在poc_alignment_enable_flag字段后,可进一步选择使用表3的比特字段,进一步标识poc_alignment_enable_flag对应操作的起始图像位置和终止图像位置。当表3的比特字段存在时,poc_alignment_enable_flag所限定的操作的有效范围为包含表3比特字段指示的起始图像和终止图像及其之间(按照图像播放顺序或图像解码顺序)的全部图像。
在本实例中,多层视频码流的传输主要包括以下步骤:
步骤1,源设备根据应用需求(如,是否同时解码和输出全部层或多个层图像),判断是否需要对多层视频执行POC对齐操作。
若需要使用POC对齐操作,源设备将poc_alignment_enable_flag的取值设置为1,否则设置为0。
步骤2,源设备使用u(1)对应的编码方法将poc_alignment_enable_flag的取值写入VPS码流。
步骤3,源设备根据预测结构和应用需求,确定是否制定(按照图像播放顺序或图像解码顺序)连续的一段图像执行poc_alignment_enable_flag取值所指示的操作。若是,则源设备根据预测结构和应用需求,确定start_info和end_info的取值,并使用se(v)对应的编码方法将二者的取值写入码流。
步骤4,宿设备接收到码流后,使用u(1)对应的解码方法从VPS码流中获得poc_alignment_enable_flag的取值。
当码流中存在表3所示字段时,宿设备使用se(v)对应的解码方法从码流中获得start_info和end_info的取值。宿设备根据start_info和end_info的取值的取值确定poc_alignment_enable_flag取值对应操作的有效图像范围。若码流中不包含表3所示字段,宿设备设定poc_alignment_enable_flag取值对应操作的有效范围是整个视频编码序列(Coded Video Sequence,CVS)。
宿设备判断poc_alignment_enable_flag的取值为1时,宿设备可使用POC条件对视频码流进行AU边界划分。宿设备设置“同AU的输出图像的POC值相等”作为其码流检错和播放操作控制条件。若解码码流不符合该控制条件时,宿设备执行差错控制机制,进行误码掩盖和/或通过反馈信息向源设备报告错误。宿设备可直接根据POC值进行图像输出和播放控制。

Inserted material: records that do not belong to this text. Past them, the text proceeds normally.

theorem keeps_unitStallEndX (p : Nat) (s : State) (h_s : Keeps L r0 s) (l_freeCtr : L .freeCtr := by assumption) (l_rf : L .rf := by assumption) (l_seam : L .seam := by assumption) (l_sched : L .sched := by assumption) (l_pat : L .pat := by assumption) (l_rings : L .rings := by assumption) (l_hmc : L .hmc := by assumption) (l_cxt : L .cxt := by assumption) (l_mem : L .mem := by assumption) (l_portA : L .portA := by assumption) (l_portB : L .portB := by assumption) (l_i3c : L .i3c := by assumption) (l_dev : L .dev := by assumption) (l_pkt : L .pkt := by assumption) (l_packs : L .packs := by assumption) (l_scans : L .scans := by assumption) (l_opers : L .opers := by assumption) (l_ma : L .ma := by assumption) (l_out : L .out := by assumption) :
    Keeps L r0 (unitStallEndX p s) := by
  unfold unitStallEndX
  repeat' first
    | with_reducible assumption
    | with_reducible exact Or.inl rfl | with_reducible exact Or.inr (by assumption)
    | with_reducible exact Nat.le_refl _ | with_reducible exact List.prefix_rfl | exact id | exact Nat.le_add_right _ _ | exact DevSt.fuseKept_of (Nat.le_refl _) rfl
    | with_reducible apply keeps_submit
    | with_reducible apply keeps_setPkt
    | intro _
    | (extract_lets +onlyGivenNames x; refine Keeps.cut (v := x) ?_ ?_; rotate_left; intro hx; clear_value x; rotate_left; subst x)
    | (extract_lets +onlyGivenNames x; subst x)
    | with_reducible apply Keeps.ite | with_reducible apply Keeps.ite1 | with_reducible apply Keeps.ite2 | with_reducible apply Keeps.ite11
    | split
    | (refine Keeps.of_eq1 (by with_reducible assumption) ?_)
    | (refine Keeps.of_eq2 (by with_reducible assumption) ?_)
    | (refine Keeps.of_eq11 (by with_reducible assumption) ?_)
    | (simp -zeta only [keeps_mk]; with_reducible apply KeepsF.upd)
    | dsimp -zeta only

theorem keeps_execUnitStallEnd (p : Nat) (s : State) (h_s : Keeps L r0 s) (l_freeCtr : L .freeCtr := by assumption) (l_rf : L .rf := by assumption) (l_seam : L .seam := by assumption) (l_sched : L .sched := by assumption) (l_pat : L .pat := by assumption) (l_rings : L .rings := by assumption) (l_hmc : L .hmc := by assumption) (l_cxt : L .cxt := by assumption) (l_mem : L .mem := by assumption) (l_portA : L .portA := by assumption) (l_portB : L .portB := by assumption) (l_i3c : L .i3c := by assumption) (l_dev : L .dev := by assumption) (l_pkt : L .pkt := by assumption) (l_packs : L .packs := by assumption) (l_scans : L .scans := by assumption) (l_opers : L .opers := by assumption) (l_ma : L .ma := by assumption) (l_out : L .out := by assumption) :
    ∃ t, execUnitStallEnd p s = .next t ∧ Keeps L r0 t := by
  refine ⟨_, rfl, ?_⟩
  repeat' first
    | with_reducible assumption
    | with_reducible exact Or.inl rfl | with_reducible exact Or.inr (by assumption)
    | with_reducible exact Nat.le_refl _ | with_reducible exact List.prefix_rfl | exact id | exact Nat.le_add_right _ _ | exact DevSt.fuseKept_of (Nat.le_refl _) rfl
    | with_reducible apply keeps_unitStallEndX
    | intro _
    | (extract_lets +onlyGivenNames x; refine Keeps.cut (v := x) ?_ ?_; rotate_left; intro hx; clear_value x; rotate_left; subst x)
    | (extract_lets +onlyGivenNames x; subst x)
    | with_reducible apply Keeps.ite | with_reducible apply Keeps.ite1 | with_reducible apply Keeps.ite2 | with_reducible apply Keeps.ite11
    | split
    | (refine Keeps.of_eq1 (by with_reducible assumption) ?_)
    | (refine Keeps.of_eq2 (by with_reducible assumption) ?_)
    | (refine Keeps.of_eq11 (by with_reducible assumption) ?_)
    | (simp -zeta only [keeps_mk]; with_reducible apply KeepsF.upd)
    | dsimp -zeta only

宿设备判断poc_alignment_enable_flag的取值为0时,宿设备使用非POC条件对视频码流进行AU边界划分。对于同一个AU获得的图像,若其对应的系统层或文件中的时间标记信息相同,宿设备在该事件标记信息所指示的时刻对图像进行输出和播放控制。
实例2
本实例中,poc_alignment_enable_flag位于SPS,其控制范围是使用该SPS的多层视频的层。其值等于1时,表示AU中该层图像与BL层图像(在该AU中存在或假设存在)具有相同的POC值。其值等于0时,表示AU中该层图像与BL层图像(在该AU中存在或假设存在)可能具有相同、也可能具有不相同的POC值。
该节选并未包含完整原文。